In 2020, more than 20 leading pharmaceutical companies stepped up and created the AMR Action Fund to invest nearly $1 billion in antibiotic R&D and support the pipeline for the next few years. Currently the world’s largest public-private partnership supporting the development of new antibiotics, the AMR Action Fund invests in companies that are developing urgently needed therapeutics for priority pathogens and advocate for market reforms to change how society values these lifesaving drugs. It aims to help launch two to four new antimicrobials within the next decade and create a sustainable ecosystem of investment and innovation to take on one of the biggest global health challenges of our generation.

In September 2024 at the fourth High-Level Meeting on AMR, the pharmaceutical industry bared current challenges and reiterated its firm commitment to tackling AMR. The industry’s arsenal of treatments to address resistant infections remains insufficient. Recent analysis published by the International Federation of Pharmaceutical Manufacturers and Associations (IFPMA) suggests that without additional investment, the decline in the antibiotic pipeline is expected to continue, and contain just 26 treatments — of which only six are in late stages of development — in 10 years’ time.

This is compounded by an “AMR brain drain,” where researchers are leaving the field, with an estimated 50% reduction in the workforce since the mid-1990s. This threatens every part of the drug development process, from basic discovery research through clinical testing all the way to regulatory approval and life-cycle management.

What could work to address this is, first, the introduction of effective pull incentives to bring about renewed investment and innovation. Analysis shows that, should this happen, the dwindling pipeline could be boosted to consist of 72 treatments in different stages of clinical research, and 19 new antibiotics approved in 10 years’ time.

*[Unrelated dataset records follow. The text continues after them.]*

-- ==== Sys2Proof/Certificates/Slice0/Obligations.lean ====
section
/-! DEFINITION. The statements for the provers. Each docstring names the rules it comes from. -/

open Sys2Proof Sys2Proof.Machine

/-! Decoding and the step -/

/-- A waiting raw operation that decodes to a well-formed operation is taken from the queue and run (R120, R139; the
queue is the model's, log entry 1). -/
def Obligations.StepRunsTheDecodedInstruction : Prop :=
  ∀ (s : State) (raw : RawOp) (rest : List RawOp) (i : Instr),
    s.env.pending = raw :: rest → decode s.windowMode raw = .ok i → wellFormed i = true →
      step s = exec i { s with env := { s.env with pending := rest } }

/-- With nothing waiting a step keeps all state (R414, log entry 1); an event code that Table E2 does not list, and a
controller that is neither 0 nor 1, are refused (R137, R364, U9). That the controller is operand byte 0 of the event is the
model's layout, which the spec does not give (log entry 10). -/
def Obligations.StepWithoutAnOperation : Prop :=
  (∀ s : State, s.env.pending = [] → step s = .next s) ∧
  (∀ (s : State) (code : Byte) (ops : List Byte) (rest : List RawOp),
    s.env.pending = .evt code ops :: rest →
    code.toNat ∉ [0x00, 0x01, 0x02, 0x03, 0x04, 0x05, 0x06, 0x10, 0x11, 0x12, 0x13, 0x14, 0x15, 0x20, 0x21, 0x22, 0x23,
      0x24, 0x30, 0x31] →
    step s = .refused (.undecodable (.reservedEvent code))) ∧
  (∀ (s : State) (ops : List Byte) (rest : List RawOp),
    s.env.pending = .evt 0x21 ops :: rest → 2 ≤ (ops.getD 0 0).toNat →
    step s = .refused (.undecodable (.noSuchController (ops.getD 0 0))))

/-- BUS words that the spec's programs and vectors write out decode as the spec says (R120, R136, R139;
95_test_vectors.md P1 to P3, V-RST-3), and the event code of BSTEP names it (R137). The last clause is the model's choice:
the spec gives events no operand layout, and log entries 10 and 7 let SAMPLE take its byte from the first operand byte. -/
def Obligations.WordsOfTheSpecDecode : Prop :=
  decode .vram (.bus 0x10010AA) = .ok (.wrZp 0x10 0xAA) ∧
  decode .vram (.bus 0x0020011) = .ok (.rdRam 0x200) ∧
  decode .vram (.bus 0x12005C0) = .ok (.wrBank 0xC0) ∧
  decode .vram (.bus 0x1200749) = .ok (.wrDma 0x49) ∧
  decode .registers (.bus 0x14006F8) = .ok (.wrBr6 0 0xF8) ∧
  decode .framebuffer (.bus 0x14A0AEE) = .ok (.wrFb 0x0A0A 0xEE) ∧
  decode .vram (.bus 0x1400011) = .ok (.wrVram 0 0x11) ∧
  decode .vram (.bus 0x0FFFC00) = .ok (.rdCart 0x7FFC) ∧
  decode .vram (.evt 0x00 []) = .ok .bstep ∧
  decode .vram (.evt 0x04 [0x80]) = .ok (.sample 0x80)

/-- Decoding gives back every well-formed operation that the window mode lets the decoder answer, with every operand
(R120, R136, R137, R139; the operand bytes of events are the model's, log entry 10). -/
def Obligations.DecodeOfEncode : Prop :=
  ∀ (m : WindowMode) (i : Instr), wellFormed i = true → answeredIn m i = true → decode m (encode i) = .ok i

/-- Every one of the BUS words decodes, to a well-formed operation that encodes to the same word, the data field of a
read written as 0 (R120, R138, R188). -/
def Obligations.EncodeOfDecodedWord : Prop :=
  ∀ (m : WindowMode) (w : BitVec 25), ∃ i, decode m (.bus w) = .ok i ∧ wellFormed i = true ∧ answeredIn m i = true ∧
    encode i = .bus (if w.getLsbD 24 = true then w else w &&& 0x1FFFF00)

/-- The priority decoder with the masks of Table E1 and the list of ranges give the same region (R136, R162). -/
def Obligations.MaskDecoderAgreesWithTheRanges : Prop := ∀ addr : Addr, regionByMask addr = region addr

/-- The window mode is decided by two bits of `DMA_FLAGS`, by strict priority, at each transaction (R200). -/
def Obligations.WindowModeIsStrictPriority : Prop :=
  ∀ s : State,
    s.windowMode =
      (if s.regs.dmaFlags.getLsbD 0 = true then .registers
       else if s.regs.dmaFlags.getLsbD 5 = true then .framebuffer else .vram) ∧
    (∀ (o : BitVec 14) (rest : List RawOp), s.env.pending = busRead (winAddr o) :: rest →
      step s = exec
        (if s.regs.dmaFlags.getLsbD 0 = true then .rdBr o
         else if s.regs.dmaFlags.getLsbD 5 = true then .rdFb o else .rdVram o)
        { s with env := { s.env with pending := rest } }) ∧
    (∀ (o : BitVec 14) (v : Byte) (rest : List RawOp), s.env.pending = busWrite (winAddr o) v :: rest →
      step s = exec
        (if s.regs.dmaFlags.getLsbD 0 = true then decodeBrWrite (winAddr o) v
         else if s.regs.dmaFlags.getLsbD 5 = true then .wrFb o v else .wrVram o v)
        { s with env := { s.env with pending := rest } })

/-- A window write reaches no framebuffer and no VRAM byte in register mode, and no blitter register outside it
(R216, R213, R215). -/
def Obligations.WindowWritesKeepToTheirMode : Prop :=
  ∀ (s : State) (o : BitVec 14) (v : Byte) (rest : List RawOp),
    s.env.pending = busWrite (winAddr o) v :: rest →
    ∃ t, step s = .next t ∧
      (s.regs.dmaFlags.getLsbD 0 = true → SameStorage s t) ∧
      (s.regs.dmaFlags.getLsbD 0 = false → t.regs = s.regs ∧ t.blit = s.blit) ∧
      (s.regs.dmaFlags.getLsbD 0 = false → s.regs.dmaFlags.getLsbD 5 = true →
        StoresByte s t .fb (winFbCell s.regs o) v) ∧
      (s.regs.dmaFlags.getLsbD 0 = false → s.regs.dmaFlags.getLsbD 5 = false →
        StoresByte s t .vram (winVramCell s.regs o) v)

/-- The bus access that a CPU step makes and the operation that the decoder reads from the same address do the same
(R160, R161, R183). -/
def Obligations.BusAccessIsTheDecodedInstruction : Prop :=
  ∀ (c : Cart) (s : State), s.mem.cart = some c →
    (∀ addr : Addr, exec (decodeRead s.windowMode addr) s = .next (busAccess c (.read addr) s)) ∧
    (∀ (addr : Addr) (v : Byte), exec (decodeWrite s.windowMode addr v) s = .next (busAccess c (.write addr v) s))

/-- Every bus word is a transaction that completes, counts one cycle, moves no other counter, and logs at most one
diagnostic; the blitter, the ACP, the audio pipeline and the host's operations other than power-on leave the count
(R189, R188, R397). -/
def Obligations.TransactionsCountOneCycle : Prop :=
  (∀ (s : State) (word : BitVec 25) (rest : List RawOp) (c : Cart),
    s.env.pending = .bus word :: rest → s.mem.cart = some c →
    ∃ t, step s = .next t ∧ t.orch = { s.orch with cycleCounter := s.orch.cycleCounter + 1 } ∧
      t.audio = s.audio ∧ t.cfg = s.cfg ∧ t.mem.cart = s.mem.cart ∧
      (t.env.diags = s.env.diags ∨ ∃ d, t.env.diags = d :: s.env.diags)) ∧
  (∀ (s t : State) (i : Instr), exec i s = .next t →
    (i = .bstep ∨ i = .acploop ∨ (∃ v, i = .sample v) ∨ (∃ a, i = .acpRd a) ∨ (∃ a v, i = .acpWr a v) ∨
      (∃ v, i = .aPush v) ∨ i = .aResample ∨ i = .aCommit ∨ i = .aDrain ∨ i = .aPop ∨ (∃ n d, i = .aRecreate n d) ∨
      (∃ b, i = .hLoadrom b) ∨ (∃ p b x, i = .hSetbtn p b x) ∨ i = .hReadfb ∨ i = .hInstant) →
    t.orch.cycleCounter = s.orch.cycleCounter)

/-- Every well-formed operation completes: a cartridge is the launch premise of RD.CART, TICK and ITER, a created pipeline
that of A.RESAMPLE and A.DRAIN with samples to pull, and H.SETBTN names a button of the set `Button` (R160, R161, R188,
R333, R380, R27, R325, R364; the premises are log entries 12, 13 and 9). -/
def Obligations.EveryOperationCompletes : Prop :=
  ∀ (i : Instr) (s : State), wellFormed i = true →
    (i = .iter ∨ (∃ n, i = .tick n) ∨ (∃ o, i = .rdCart o) → Launched s) →
    (i = .aResample ∨ i = .aDrain → s.audio.nr.length < 64 ∨ s.audio.rs ≠ none) →
    (∀ p b pressed, i = .hSetbtn p b pressed → b.toNat < s.cfg.buttons) →
    ∃ t, exec i s = .next t

/-- The stops of `exec` are exactly these: an operand that names no RAM address, no cartridge, no resampler, no rate, no
button. Each is the model's choice where the spec gives no effect: the fault is log entry 15 (DESIGN CHOICE; R167 only
gives the operand's range), the refusals are log entries 12, 13 and 14 (DEDUCED from R27, R431, R325, R295 and U6, U7) and
9 (R364 and U9 refuse; the set of buttons is open). -/
def Obligations.StopsAreExactlyThese : Prop :=
  ∀ (i : Instr) (s : State),
    (∀ f, exec i s = .fault f ↔
      f = .noSuchCell ∧ ∃ a : BitVec 13, a.toNat < 0x200 ∧ (i = .rdRam a ∨ ∃ v, i = .wrRam a v)) ∧
    (∀ r, exec i s = .refused r ↔
      (r = .noCartridge ∧ s.mem.cart = none ∧ (i = .iter ∨ (∃ n, i = .tick n) ∨ ∃ o, i = .rdCart o)) ∨
      (r = .noResampler ∧ 64 ≤ s.audio.nr.length ∧ s.audio.rs = none ∧ (i = .aResample ∨ i = .aDrain)) ∨
      (r = .noSuchRate ∧ ∃ n d, i = .aRecreate n d ∧ (n = 0 ∨ d = 0)) ∨
      (r = .noSuchButton ∧ ∃ p b pressed, i = .hSetbtn p b pressed ∧ s.cfg.buttons ≤ b.toNat))

/-! The address decoder -/

/-- A read of storage returns the byte that the translation names and changes nothing but the cycle count (R163, R165,
R167, R181, R212, R214). -/
def Obligations.ReadsReturnTheStoredByte : Prop :=
  ∀ s : State,
    (∀ o, exec (.rdZp o) s = .next (answered s (zpAddr o) (s.byte .zp o.toNat))) ∧
    (∀ o, exec (.rdStack o) s = .next (answered s (stackAddr o) (s.byte .stack o.toNat))) ∧
    (∀ o, exec (.rdAram o) s = .next (answered s (aramAddr o) (s.byte .aram o.toNat))) ∧
    (∀ a : BitVec 13, 0x200 ≤ a.toNat →
      exec (.rdRam a) s =
        .next (answered s (ramBusAddr a)
          (s.byte .ram ((s.regs.banking.extractLsb' 6 2).toNat * 0x1E00 + (a.toNat - 0x200))))) ∧
    (∀ o, exec (.rdFb o) s =
      .next (answered s (winAddr o)
        (s.byte .fb (fbCell (s.regs.banking.getLsbD 3) (o.toNat / 128) (o.toNat % 128))))) ∧
    (∀ o, exec (.rdVram o) s =
      .next (answered s (winAddr o)
        (s.byte .vram (vramCell (s.regs.banking.extractLsb' 0 3)
          ((if s.regs.gy.getLsbD 7 = true then 128 else 0) + o.toNat / 128)
          ((if s.regs.gx.getLsbD 7 = true then 128 else 0) + o.toNat % 128)))))

/-- A read of any address but the two pad ports changes nothing but the cycle count and the outputs, and where it logs a
diagnostic it returns 0 (R87, R160). -/
def Obligations.OnlyPadPortsHaveReadEffects : Prop :=
  ∀ (s : State) (addr : Addr) (rest : List RawOp) (c : Cart),
    s.env.pending = busRead addr :: rest → s.mem.cart = some c → addr ≠ 0x2008 → addr ≠ 0x2009 →
    ∃ v d,
      step s = .next
        { s with
          orch := { s.orch with cycleCounter := s.orch.cycleCounter + 1 }
          env := { s.env with pending := rest, output := .busRead addr v :: s.env.output, diags := d } } ∧
      (d = s.env.diags ∨ v = 0 ∧ ∃ x, d = x :: s.env.diags)

/-- A write to the zero page, the stack page or audio RAM stores its byte and nothing else (R164, R166, R182). -/
def Obligations.UnbankedWritesStoreOneByte : Prop :=
  ∀ (s : State) (v : Byte),
    (∀ o : BitVec 8, ∃ t, exec (.wrZp o v) s = .next t ∧ StoresByte s t .zp o.toNat v ∧
      t = { counted s with mem := t.mem }) ∧
    (∀ o : BitVec 8, ∃ t, exec (.wrStack o v) s = .next t ∧ StoresByte s t .stack o.toNat v ∧
      t = { counted s with mem := t.mem }) ∧
    (∀ o : BitVec 12, ∃ t, exec (.wrAram o v) s = .next t ∧ StoresByte s t .aram o.toNat v ∧
      t = { counted s with mem := t.mem })

/-- A write to banked RAM stores one byte of the selected bank. After any later bank switch a read of any address of the
region gives that byte at its own address in its own bank, and what was there before everywhere else (R168). -/
def Obligations.RamBanksAreIsolated : Prop :=
  ∀ (s : State) (a : BitVec 13) (v b : Byte), 0x200 ≤ a.toNat →
    ∃ t u, exec (.wrRam a v) s = .next t ∧
      StoresByte s t .ram ((s.regs.banking.extractLsb' 6 2).toNat * 0x1E00 + (a.toNat - 0x200)) v ∧
      t = { counted s with mem := t.mem } ∧ exec (.wrBank b) t = .next u ∧
      ∀ a' : BitVec 13, 0x200 ≤ a'.toNat →
        (b.extractLsb' 6 2 = s.regs.banking.extractLsb' 6 2 → a' = a →
          exec (.rdRam a') u = .next (answered u (ramBusAddr a') v)) ∧
        (b.extractLsb' 6 2 ≠ s.regs.banking.extractLsb' 6 2 ∨ a' ≠ a →
          exec (.rdRam a') u =
            .next (answered u (ramBusAddr a')
              (s.byte .ram ((b.extractLsb' 6 2).toNat * 0x1E00 + (a'.toNat - 0x200)))))

/-- A write through the window in framebuffer or VRAM mode stores its byte and nothing else. Whatever the registers are by
then, a read at its own offset in its own buffer, or its own page and quadrant, gives that byte; a read at any other offset,
buffer, page or quadrant gives what it gave before the write (R213, R215, R212, R214, R25, R26, R95, R201). -/
def Obligations.WindowWritesStoreOneByte : Prop :=
  ∀ (s : State) (o : BitVec 14) (v : Byte),
    (∃ t, exec (.wrFb o v) s = .next t ∧
      StoresByte s t .fb (fbCell (s.regs.banking.getLsbD 3) (o.toNat / 128) (o.toNat % 128)) v ∧
      t = { counted s with mem := t.mem } ∧
      ∀ (r : Registers) (o' : BitVec 14),
        (r.banking.getLsbD 3 = s.regs.banking.getLsbD 3 ∧ o' = o →
          exec (.rdFb o') { t with regs := r } = .next (answered { t with regs := r } (winAddr o') v)) ∧
        (r.banking.getLsbD 3 ≠ s.regs.banking.getLsbD 3 ∨ o' ≠ o →
          ∃ w, exec (.rdFb o') { s with regs := r } = .next (answered { s with regs := r } (winAddr o') w) ∧
            exec (.rdFb o') { t with regs := r } = .next (answered { t with regs := r } (winAddr o') w))) ∧
    (∃ t, exec (.wrVram o v) s = .next t ∧
      StoresByte s t .vram (vramCell (s.regs.banking.extractLsb' 0 3)
          ((if s.regs.gy.getLsbD 7 = true then 128 else 0) + o.toNat / 128)
          ((if s.regs.gx.getLsbD 7 = true then 128 else 0) + o.toNat % 128)) v ∧
      t = { counted s with mem := t.mem } ∧
      ∀ (r : Registers) (o' : BitVec 14),
        (r.banking.extractLsb' 0 3 = s.regs.banking.extractLsb' 0 3 ∧ r.gx.getLsbD 7 = s.regs.gx.getLsbD 7 ∧
            r.gy.getLsbD 7 = s.regs.gy.getLsbD 7 ∧ o' = o →
          exec (.rdVram o') { t with regs := r } = .next (answered { t with regs := r } (winAddr o') v)) ∧
        (r.banking.extractLsb' 0 3 ≠ s.regs.banking.extractLsb' 0 3 ∨ r.gx.getLsbD 7 ≠ s.regs.gx.getLsbD 7 ∨
            r.gy.getLsbD 7 ≠ s.regs.gy.getLsbD 7 ∨ o' ≠ o →
          ∃ w, exec (.rdVram o') { s with regs := r } = .next (answered { s with regs := r } (winAddr o') w) ∧
            exec (.rdVram o') { t with regs := r } = .next (answered { t with regs := r } (winAddr o') w)))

Second, alongside these measures, ensuring responsible access to new and existing antibiotics is key. This includes solutions for lower-income settings such as appropriate procurement models and considering the potential of holistic partnership agreements between developers, global health agencies, and appropriate commercial partners.

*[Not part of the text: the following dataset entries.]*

-- ==== Sys2Proof/Laws/Bus.lean ====
section
/-! SUPPORT. What a bus transaction can do, said once: for a read, for a write and for the access of either kind. -/

namespace Sys2Proof.Machine

/-- A read of a pad changes the two selects and nothing else (R177). -/
theorem padSelects_effect (s : State) (p : PadPort) :
    (padSelects s p).mem = s.mem ∧ (padSelects s p).regs = s.regs ∧ (padSelects s p).blit = s.blit ∧
    (padSelects s p).orch = s.orch ∧ (padSelects s p).lines = s.lines ∧ (padSelects s p).audio = s.audio ∧
    (padSelects s p).env = s.env ∧ (padSelects s p).cfg = s.cfg ∧
    (padSelects s p).pad1.pressed = s.pad1.pressed ∧ (padSelects s p).pad2.pressed = s.pad2.pressed := by
  unfold padSelects
  cases s.cfg.padCoupling <;> cases p <;> exact ⟨rfl, rfl, rfl, rfl, rfl, rfl, rfl, rfl, rfl, rfl⟩

/-- What a bus read may change: the selects of the pads, the cycle count and the outputs (R160, R189). -/
structure ReadEffect (s t : State) (addr : Addr) : Prop where
  mem : t.mem = s.mem
  regs : t.regs = s.regs
  blit : t.blit = s.blit
  orch : t.orch = { s.orch with cycleCounter := s.orch.cycleCounter + 1 }
  lines : t.lines = s.lines
  audio : t.audio = s.audio
  cfg : t.cfg = s.cfg
  env : ∃ v d, t.env = { s.env with output := .busRead addr v :: s.env.output, diags := d }
  pressed1 : t.pad1.pressed = s.pad1.pressed
  pressed2 : t.pad2.pressed = s.pad2.pressed

theorem answerRead_effect (s : State) (addr : Addr) (v : Byte) : ReadEffect s (s.answerRead addr v) addr :=
  ⟨rfl, rfl, rfl, rfl, rfl, rfl, rfl, ⟨v, _, rfl⟩, rfl, rfl⟩

theorem readNothing_effect (s : State) (addr : Addr) (d : Diag) : ReadEffect s (s.readNothing addr d) addr :=
  ⟨rfl, rfl, rfl, rfl, rfl, rfl, rfl, ⟨0, _, rfl⟩, rfl, rfl⟩

theorem padRead_effect (p : PadPort) (addr : Addr) (s : State) : ReadEffect s (padRead p addr s) addr := by
  obtain ⟨h1, h2, h3, h4, h5, h6, h7, h8, h9, h10⟩ := padSelects_effect s p
  exact ⟨h1, h2, h3, by simp only [padRead, State.answerRead, State.countCycle, State.emit, h4], h5, h6, h8,
    ⟨padEncode s.cfg.buttons (s.pad p).pressed (s.pad p).portSelect, s.env.diags, by
      simp only [padRead, State.answerRead, State.countCycle, State.emit, h7]⟩, h9, h10⟩

/-- The telling record holds only buttons of the set (D21). -/
theorem tellingRecord_in_set (n k : Nat) (h : n ≤ k) : (tellingRecord n).getLsbD k = false := by
  rcases Nat.lt_or_ge k 256 with hk | hk
  · have hn : min n 256 = n := by omega
    simp only [tellingRecord, buttonMask, hn, BitVec.getLsbD_and, BitVec.getLsbD_ofNat, Nat.testBit_two_pow_sub_one]
    simp [Nat.not_lt.2 h]
  · exact BitVec.getLsbD_of_ge _ _ hk

/-- On the telling record the two halves of a pad's byte differ (D21). -/
theorem padEncode_halves_differ (n : Nat) :
    padEncode n (tellingRecord n) false ≠ padEncode n (tellingRecord n) true := by
  unfold padEncode
  by_cases h : Config.padEncode (tellingRecord n) true = Config.padEncode (tellingRecord n) false
  · simp [h]
  · simpa [h] using fun k => h k.symm

/-- Everywhere else a pad's byte is the free function's (R128). -/
theorem padEncode_free {n : Nat} {pressed : BitVec 256} (h : pressed ≠ tellingRecord n) (half : Bool) :
    padEncode n pressed half = Config.padEncode pressed half := by simp [padEncode, h]

/-- What a bus write may change: storage, the control and blitter registers, the pending interrupt, two event lines,
the cycle count and the diagnostics (R161, R189). -/
structure WriteEffect (s t : State) : Prop where
  cart : t.mem.cart = s.mem.cart
  pad1 : t.pad1 = s.pad1
  pad2 : t.pad2 = s.pad2
  orch : t.orch = { s.orch with cycleCounter := s.orch.cycleCounter + 1 }
  audio : t.audio = s.audio
  cfg : t.cfg = s.cfg
  env : ∃ d, t.env = { s.env with diags := d }
  blit : t.blit = s.blit ∨ t.blit = { s.blit with irqPending := false }
  lines : ∃ n r, t.lines = { s.lines with acpNmi := n, acpReset := r }

theorem writeCell_effect (s : State) (id : MemId) (a : Nat) (v : Byte) : WriteEffect s (s.writeCell id a v) :=
  ⟨s.putByte_cart id a v, rfl, rfl, rfl, rfl, rfl, ⟨_, rfl⟩, .inl rfl, ⟨_, _, rfl⟩⟩

theorem writeNothing_effect (s : State) (d : Diag) : WriteEffect s (s.writeNothing d) :=
  ⟨rfl, rfl, rfl, rfl, rfl, rfl, ⟨_, rfl⟩, .inl rfl, ⟨_, _, rfl⟩⟩

theorem windowRead_effect (o : BitVec 14) (s : State) : ReadEffect s (windowRead o s) (winAddr o) := by
  unfold windowRead
  cases s.windowMode <;> first | exact readNothing_effect .. | exact answerRead_effect ..

theorem windowWrite_effect (o : BitVec 14) (v : Byte) (s : State) : WriteEffect s (windowWrite o v s) := by
  unfold windowWrite
  cases s.windowMode
  · simp only
    unfold writeBr
    split <;>
      first
      | exact ⟨rfl, rfl, rfl, rfl, rfl, rfl, ⟨_, rfl⟩, .inl rfl, ⟨_, _, rfl⟩⟩
      | exact ⟨rfl, rfl, rfl, rfl, rfl, rfl, ⟨_, rfl⟩, .inr rfl, ⟨_, _, rfl⟩⟩
  · exact writeCell_effect ..
  · exact writeCell_effect ..

theorem memWrite_effect (addr : Addr) (v : Byte) (s : State) : WriteEffect s (memWrite addr v s) := by
  unfold memWrite
  cases region addr <;>
    first
    | exact writeCell_effect ..
    | exact writeNothing_effect ..
    | exact windowWrite_effect ..
    | exact ⟨rfl, rfl, rfl, rfl, rfl, rfl, ⟨_, rfl⟩, .inl rfl, ⟨_, _, rfl⟩⟩

/-- What a bus access of either kind leaves alone: the cartridge, the audio pipeline, the configuration, the waiting
inputs, and every counter but the cycle count (R50, R53, R189). -/
structure AccessEffect (s t : State) : Prop where
  cart : t.mem.cart = s.mem.cart
  orch : t.orch = { s.orch with cycleCounter := s.orch.cycleCounter + 1 }
  audio : t.audio = s.audio
  cfg : t.cfg = s.cfg
  env : ∃ d o, t.env = { s.env with diags := d, output := o }

theorem memRead_access (c : Cart) (addr : Addr) (s : State) : AccessEffect s (memRead c addr s) := by
  have of_read : ∀ {t a}, ReadEffect s t a → AccessEffect s t := fun h =>
    ⟨by rw [h.mem], h.orch, h.audio, h.cfg, by obtain ⟨v, d, he⟩ := h.env; exact ⟨d, _, he⟩⟩
  unfold memRead
  cases region addr <;>
    first
    | exact of_read (answerRead_effect ..)
    | exact of_read (readNothing_effect ..)
    | exact of_read (padRead_effect ..)
    | exact of_read (windowRead_effect ..)

/-- A bus read changes no register and no byte of storage (R87). -/
theorem memRead_regs (c : Cart) (addr : Addr) (s : State) : (memRead c addr s).regs = s.regs := by
  unfold memRead
  cases region addr <;>
    first
    | exact (answerRead_effect ..).regs
    | exact (readNothing_effect ..).regs
    | exact (padRead_effect ..).regs
    | exact (windowRead_effect ..).regs

theorem memRead_byte (c : Cart) (addr : Addr) (s : State) (id : MemId) (a : Nat) :
    (memRead c addr s).byte id a = s.byte id a := by
  have of_read : ∀ {t b}, ReadEffect s t b → t.byte id a = s.byte id a := fun h => by
    obtain ⟨v, d, he⟩ := h.env
    simp only [State.byte, h.mem, he]
  unfold memRead
  cases region addr <;>
    first
    | exact of_read (answerRead_effect ..)
    | exact of_read (readNothing_effect ..)
    | exact of_read (padRead_effect ..)
    | exact of_read (windowRead_effect ..)

/-- The region of `DMA_FLAGS` is its one address (R162). -/
theorem region_dmaflags (addr : Addr) : region addr = .dmaflags ↔ addr = 0x2007 := by
  constructor
  · intro h
    have hb := region_bounds addr
    rw [h] at hb
    exact BitVec.eq_of_toNat_eq hb
  · rintro rfl
    decide

/-- A bus write leaves `DMA_FLAGS` alone but for the one to its address (R173). -/
theorem memWrite_flags (addr : Addr) (v : Byte) (s : State) :
    (memWrite addr v s).regs.dmaFlags = if addr = 0x2007 then v else s.regs.dmaFlags := by
  by_cases h : addr = 0x2007
  · rw [if_pos h, h]; rfl
  · rw [if_neg h]
    have hr : region addr ≠ .dmaflags := fun k => h ((region_dmaflags addr).1 k)
    unfold memWrite
    cases hc : region addr <;> first | rfl | exact absurd hc hr | skip
    simp only [windowWrite]
    cases s.windowMode <;> first | rfl | (simp only [writeBr]; split <;> rfl)

theorem writeCell_framebuffer (s : State) {id : MemId} (h : id ≠ .fb) (k : Nat) (v : Byte) (a : Nat) :
    (s.writeCell id k v).byte .fb a = s.byte .fb a := s.byte_putByte_other _ _ _ _ _ (.inl h.symm)

/-- A bus write that is none through the window in framebuffer mode leaves every byte of the framebuffers as it was
(R213). -/
theorem memWrite_framebuffer (addr : Addr) (v : Byte) (s : State)
    (h : region addr = .window → s.windowMode ≠ .framebuffer) (a : Nat) :
    (memWrite addr v s).byte .fb a = s.byte .fb a := by
  unfold memWrite
  cases hc : region addr <;>
    first
    | rfl
    | exact writeCell_framebuffer s (by decide) ..
    | skip
  have hm := h hc
  simp only [windowWrite]
  cases hw : s.windowMode with
  | registers => simp only [writeBr]; split <;> rfl
  | framebuffer => exact absurd hw hm
  | vram => exact writeCell_framebuffer s (by decide) ..

theorem busAccess_effect (c : Cart) (op : BusOp) (s : State) : AccessEffect s (busAccess c op s) := by
  cases op with
  | read addr => exact memRead_access c addr s
  | write addr v =>
    have h := memWrite_effect addr v s
    obtain ⟨d, he⟩ := h.env
    exact ⟨h.cart, h.orch, h.audio, h.cfg, ⟨d, _, he⟩⟩

/-- A list of accesses leaves the same alone and counts one cycle for each (R189). -/
theorem busAccesses_effect (c : Cart) (ops : List BusOp) (s : State) :
    let t := ops.foldl (fun t op => busAccess c op t) s
    t.mem.cart = s.mem.cart ∧ t.orch = { s.orch with cycleCounter := s.orch.cycleCounter + ops.length } ∧
    t.audio = s.audio ∧ t.cfg = s.cfg ∧ ∃ d o, t.env = { s.env with diags := d, output := o } := by
  induction ops generalizing s with
  | nil => exact ⟨rfl, rfl, rfl, rfl, ⟨_, _, rfl⟩⟩
  | cons op rest ih =>
    obtain ⟨h1, h2, h3, h4, d, o, h5⟩ := ih (busAccess c op s)
    have h := busAccess_effect c op s
    obtain ⟨d', o', he⟩ := h.env
    refine ⟨h1.trans h.cart, ?_, h3.trans h.audio, h4.trans h.cfg, d, o, ?_⟩
    · simp only [List.foldl_cons, List.length_cons, h2, h.orch]
      congr 1
      omega
    · simp only [List.foldl_cons, h5, he]

end Sys2Proof.Machine
end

At the next high-level meeting in five years’ time, the test will be to determine whether we have made meaningful progress on the ambitions set out by global stakeholders. Stronger commitment, advocacy and accountability are needed at all levels, and the time to act is now.

 

Teodoro B. Padilla is the executive director of Pharmaceutical and Healthcare Association of the Philippines, which represents the biopharmaceutical medicines and vaccines industry in the country. Its members are in the forefront of research and development efforts for COVID-19 and other diseases that affect Filipinos.